The mutex code is the following:

Code:

void CriticalSection::initialise()
{
    pthread_mutexattr_t attr;
    if (pthread_mutexattr_settype(&attr, PTHREAD_MUTEX_RECURSIVE ) != 0)
    {
        perror("CriticalSection::initialise: pthread_mutexattr_settype: ");
        exit(1);
    }
    
    if (pthread_mutex_init(&m_mutex, &attr) != 0)
    {
        perror("CriticalSection::initialise: pthread_mutex_init: ");
        exit(1);
    }
    
    // destroy the mutex attribute after use (not the mutex itself)
    pthread_mutexattr_destroy(&attr);
}

And I changed it to:

Code:

void CriticalSection::initialise()
{
    pthread_mutexattr_t attr;
    if (pthread_mutexattr_init(&attr) != 0)
    {
        perror("CriticalSection::initialise: pthread_mutexattr_init: ");
        exit(1);
    }

    if (pthread_mutexattr_settype(&attr, PTHREAD_MUTEX_RECURSIVE ) != 0)
    {
        perror("CriticalSection::initialise: pthread_mutexattr_settype: ");
        exit(1);
    }
    
    if (pthread_mutex_init(&m_mutex, &attr) != 0)
    {
        perror("CriticalSection::initialise: pthread_mutex_init: ");
        exit(1);
    }
    
    // destroy the mutex attribute after use (not the mutex itself)
    pthread_mutexattr_destroy(&attr);
}

I don't know if this could be causing so much issues but it stops Valgrind complaining?

----------------------

Code:

BUG: unable to handle kernel paging request at 9a3f6850
IP: [<9a3f6850>] 0x9a3f6850
*pde = 00000000 
Oops: 0000 [#1] PREEMPT 
LTT NESTING LEVEL : 0
last sysfs file: /sys/devices/pci0000:00/0000:00:07.2/usbmon/usbmon1/dev
Modules linked in: ip_tables iptable_filter ipt_REJECT [last unloaded: comsync]

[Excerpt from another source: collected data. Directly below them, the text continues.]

-- ==== Sys2Proof/Laws/Memory.lean ====
section
/-! SUPPORT. The laws of stacked DRAM: a read after a write, other places left alone, and the canonical form kept by every
memory operation. -/

namespace Sys2Proof.Machine

/-! ## The canonical form -/

/-- Every address listed lies above a bound. -/
def Above (x : Nat) (m : Memory) : Prop := ∀ c ∈ m, x < c.1

theorem wf_nil : Memory.wf [] = true := rfl

theorem wf_cons {a : Nat} {b : Byte} {m : Memory} :
    Memory.wf ((a, b) :: m) = true ↔ b ≠ unwrittenByte ∧ Above a m ∧ Memory.wf m = true := by
  induction m generalizing a b with
  | nil => simp [Memory.wf, Above]
  | cons c m ih =>
    obtain ⟨a', b'⟩ := c
    simp only [Memory.wf, Bool.and_eq_true, bne_iff_ne, decide_eq_true_eq, ih, Above, List.mem_cons, forall_eq_or_imp]
    constructor
    · rintro ⟨⟨hb, hlt⟩, hb', hab, hw⟩
      exact ⟨hb, ⟨hlt, fun c hc => lt_trans hlt (hab c hc)⟩, hb', hab, hw⟩
    · rintro ⟨hb, ⟨hlt, -⟩, hb', hab, hw⟩
      exact ⟨⟨hb, hlt⟩, hb', hab, hw⟩

theorem memRead_of_above {x : Nat} {m : Memory} (h : Above x m) : memRead m x = unwrittenByte := by
  induction m with
  | nil => rfl
  | cons c m ih =>
    obtain ⟨a, b⟩ := c
    have hx : x < a := h (a, b) (by simp)
    have hr : Above x m := fun c hc => h c (by simp [hc])
    simp [memRead, show a ≠ x by omega, ih hr]

theorem above_memWrite {y x : Nat} {v : Byte} {m : Memory} (h : Above y m) (hyx : y < x) :
    Above y (memWrite m x v) := by
  induction m with
  | nil => intro c hc; unfold memWrite at hc; split at hc <;> simp_all
  | cons c m ih =>
    obtain ⟨a, b⟩ := c
    have ha : y < a := h (a, b) (by simp)
    have hr : Above y m := fun c hc => h c (by simp [hc])
    intro c hc
    unfold memWrite at hc
    split at hc
    · split at hc
      · exact h c hc
      · rcases List.mem_cons.1 hc with rfl | hc
        · exact hyx
        · exact h c hc
    · split at hc
      · split at hc
        · exact hr c hc
        · rcases List.mem_cons.1 hc with rfl | hc
          · exact hyx
          · exact hr c hc
      · rcases List.mem_cons.1 hc with rfl | hc
        · exact ha
        · exact ih hr c hc

/-- A byte written keeps the canonical form. -/
theorem wf_memWrite {m : Memory} (x : Nat) (v : Byte) (h : Memory.wf m = true) :
    Memory.wf (memWrite m x v) = true := by
  induction m with
  | nil =>
    unfold memWrite
    split <;> simp_all [Memory.wf]
  | cons c m ih =>
    obtain ⟨a, b⟩ := c
    have hc := wf_cons.1 h
    unfold memWrite
    split
    · split
      · exact h
      · refine wf_cons.2 ⟨‹_›, ?_, h⟩
        intro c hm
        rcases List.mem_cons.1 hm with rfl | hm
        · assumption
        · exact lt_trans ‹x < a› (hc.2.1 c hm)
    · split
      · split
        · exact hc.2.2
        · refine wf_cons.2 ⟨‹_›, ?_, hc.2.2⟩
          intro c hm
          exact ‹x = a› ▸ hc.2.1 c hm
      · exact wf_cons.2 ⟨hc.1, above_memWrite hc.2.1 (by omega), ih hc.2.2⟩

/-- Bytes written keep the canonical form. -/
theorem wf_memWriteBytes (bs : List Byte) : ∀ {m : Memory} (a : Nat),
    Memory.wf m = true → Memory.wf (memWriteBytes m a bs) = true := by
  induction bs with
  | nil => intro m a h; exact h
  | cons b bs ih => intro m a h; exact ih (a + 1) (wf_memWrite a b h)

/-- The enabled bytes of a beat merged keep the canonical form. -/
theorem wf_mergeBeat {m : Memory} (a : Nat) (be : Enables) (d : Beat) (h : Memory.wf m = true) :
    Memory.wf (mergeBeat m a be d) = true := by
  unfold mergeBeat
  generalize List.range 8 = ks
  induction ks generalizing m with
  | nil => exact h
  | cons k ks ih =>
    simp only [List.foldl_cons]
    apply ih
    split
    · exact wf_memWrite _ _ h
    · exact h

/-! ## Reading after writing -/

/-- A read after a write, at any address; the memory is in canonical form. -/
theorem memRead_memWrite {m : Memory} (x y : Nat) (v : Byte) (h : Memory.wf m = true) :
    memRead (memWrite m x v) y = if y = x then v else memRead m y := by
  induction m with
  | nil =>
    by_cases hv : v = unwrittenByte <;> by_cases hy : y = x <;>
      simp [memWrite, memRead, hv, hy, show x = y ↔ y = x from eq_comm]
  | cons c m ih =>
    obtain ⟨a, b⟩ := c
    obtain ⟨hb, hab, hw⟩ := wf_cons.1 h
    unfold memWrite
    split
    · rename_i hxa
      split
      · rename_i hv
        by_cases hy : y = x
        · subst hy
          have : Above y ((a, b) :: m) := by
            intro c hm
            rcases List.mem_cons.1 hm with rfl | hm
            · exact hxa
            · exact lt_trans hxa (hab c hm)
          simp [memRead_of_above this, hv]
        · simp [hy]
      · by_cases hy : y = x
        · simp [memRead, hy]
        · simp [memRead, hy, show x ≠ y from fun e => hy e.symm]
    · split
      · rename_i hxa
        subst hxa
        split
        · rename_i hv
          by_cases hy : y = x
          · subst hy; simp [memRead_of_above hab, hv]
          · simp [memRead, hy, show x ≠ y from fun e => hy e.symm]
        · by_cases hy : y = x
          · simp [memRead, hy]
          · simp [memRead, hy, show x ≠ y from fun e => hy e.symm]
      · by_cases hy : y = x
        · subst hy
          simp [memRead, show a ≠ y by omega, ih hw]
        · by_cases hay : a = y
          · simp [memRead, hay, show ¬ y = x from hy]
          · simp [memRead, hay, ih hw, hy]

/-- A read after bytes are written from an address on. -/
theorem memRead_memWriteBytes (bs : List Byte) : ∀ {m : Memory} (a y : Nat), Memory.wf m = true →
    memRead (memWriteBytes m a bs) y = if a ≤ y ∧ y < a + bs.length then bs.getD (y - a) 0 else memRead m y := by
  induction bs with
  | nil =>
    intro m a y _
    rw [if_neg (by simp)]
    rfl
  | cons b bs ih =>
    intro m a y h
    simp only [memWriteBytes]
    rw [ih (a + 1) y (wf_memWrite a b h), memRead_memWrite _ _ _ h]
    by_cases hy : y = a
    · subst hy; simp
    · by_cases h1 : a + 1 ≤ y ∧ y < a + 1 + bs.length
      · have h2 : a ≤ y ∧ y < a + (b :: bs).length := by simp; omega
        rw [if_pos h1, if_pos h2]
        obtain ⟨n, hn⟩ : ∃ n, y - a = n + 1 := ⟨y - a - 1, by omega⟩
        have : y - (a + 1) = n := by omega
        simp [hn, this]
      · have h2 : ¬ (a ≤ y ∧ y < a + (b :: bs).length) := by simp; omega
        rw [if_neg h1, if_neg h2, if_neg hy]

/-- A read after the enabled bytes of a beat are merged. -/
theorem memRead_mergeBeat {m : Memory} (a : Nat) (be : Enables) (d : Beat) (y : Nat) (h : Memory.wf m = true) :
    memRead (mergeBeat m a be d) y =
      if a ≤ y ∧ y < a + 8 ∧ enabled be (y - a) = true then beatByte d (y - a) else memRead m y := by
  have key : ∀ (n : Nat) (m : Memory), Memory.wf m = true →
      memRead ((List.range n).foldl (fun m k => if enabled be k then memWrite m (a + k) (beatByte d k) else m) m) y =
        if a ≤ y ∧ y < a + n ∧ enabled be (y - a) = true then beatByte d (y - a) else memRead m y := by
    intro n
    induction n with
    | zero => intro m _; simp; omega
    | succ n ih =>
      intro m hm
      rw [List.range_succ, List.foldl_append]
      have hw : Memory.wf
          ((List.range n).foldl (fun m k => if enabled be k then memWrite m (a + k) (beatByte d k) else m) m) = true := by
        generalize List.range n = ks
        induction ks generalizing m with
        | nil => exact hm
        | cons k ks ihk =>
          simp only [List.foldl_cons]
          split
          · exact ihk _ (wf_memWrite _ _ hm)
          · exact ihk _ hm
      simp only [List.foldl_cons, List.foldl_nil]
      split
      · rename_i he
        rw [memRead_memWrite _ _ _ hw, ih m hm]
        by_cases hy : y = a + n
        · subst hy; simp [he]
        · rw [if_neg hy]
          congr 1
          simp only [eq_iff_iff]
          constructor
          · rintro ⟨h1, h2, h3⟩; exact ⟨h1, by omega, h3⟩
          · rintro ⟨h1, h2, h3⟩; exact ⟨h1, by omega, h3⟩
      · rename_i he
        rw [ih m hm]
        congr 1
        simp only [eq_iff_iff]
        constructor
        · rintro ⟨h1, h2, h3⟩; exact ⟨h1, by omega, h3⟩
        · rintro ⟨h1, h2, h3⟩
          refine ⟨h1, ?_, h3⟩
          by_contra hn
          have : y - a = n := by omega
          rw [this] at h3
          exact he h3
  exact key 8 m h

end Sys2Proof.Machine
end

Pid: 207, comm: lcc Tainted: P           2.6.34.8-WR4.1.0.0_standard #17 PT-2200/Uknown
EIP: 0060:[<9a3f6850>] EFLAGS: 00010206 CPU: 0
EIP is at 0x9a3f6850
EAX: c4901980 EBX: c4901980 ECX: 00000063 EDX: c4a9ec00
ESI: c48e0830 EDI: 001aa8a9 EBP: c4aa7cb8 ESP: c4aa7c74
 DS: 007b ES: 007b FS: 0000 GS: 0033 SS: 0068
Process lcc (pid: 207, ti=c4aa6000 task=c490a130 task.ti=c4aa6000)
Stack:
 c1400043 c4aa7ca8 275c1408 c21b2a80 000016a0 00000020 00000063 c48e0848
<0> 00000002 00000000 001aa8a9 46a54b82 00000000 00000000 c4901980 c48e0780
<0> c48e0798 c4aa7d14 c14024a2 00000020 c48e0780 c4aa7cf4 00000202 c4aa7d90
Call Trace:
 [<c1400043>] ? tcp_transmit_skb+0x473/0x7c0
 [<c14024a2>] ? tcp_write_xmit+0x182/0x940
 [<c1402cc8>] ? __tcp_push_pending_frames+0x28/0x80
 [<c13f5bd2>] ? tcp_sendmsg+0x792/0xa20
 [<c13a6717>] ? sock_sendmsg+0xd7/0x170
 [<c13d6d54>] ? nf_hook_slow+0xc4/0x100
 [<c1020199>] ? cpuacct_charge+0x59/0x80
 [<c10211e0>] ? update_curr+0x150/0x240
 [<c13e7193>] ? ip_rcv_finish+0xd3/0x320
 [<c13a6f52>] ? sys_sendto+0xb2/0xe0
 [<c10214a0>] ? dequeue_task_fair+0x30/0x70
 [<c10016a4>] ? __switch_to+0x164/0x180
 [<c10255a8>] ? T.1372+0x38/0x90
 [<c14664fd>] ? schedule+0x1fd/0x440
 [<c104a164>] ? hrtimer_try_to_cancel+0x44/0xf0
 [<c104a229>] ? hrtimer_cancel+0x19/0x20
 [<c13a6fb2>] ? sys_send+0x32/0x40
 [<c13a89cd>] ? sys_socketcall+0x20d/0x2e0
 [<c1468775>] ? system_call_done+0x0/0x4
Code:  Bad EIP value.
EIP: [<9a3f6850>] 0x9a3f6850 SS:ESP 0068:c4aa7c74
CR2: 000000009a3f6850
---[ end trace 3ea5428ee428cf0c ]---

irey · 04-11-2012, 03:36 PM

I think Valgrind was right. Even if the manpage for pthread_mutexattr_init() doesn't say it's mandatory, I assume it is since I would never use an uninitialized object.

Maybe you're right, "modules linked in" doesn't necessarily mean those modules were responsible for the problem and your stack traces show completely different system calls.

Have you tried running that OS image in a VM (such as VirtualBox) to experiment with different RAM sizes? Maybe that can confirm it's just the ammount of memory...

jefro · 04-11-2012, 03:48 PM

The VM would also introduce a different hardware. Unless this board is certified to run WindRiver there will always be doubt.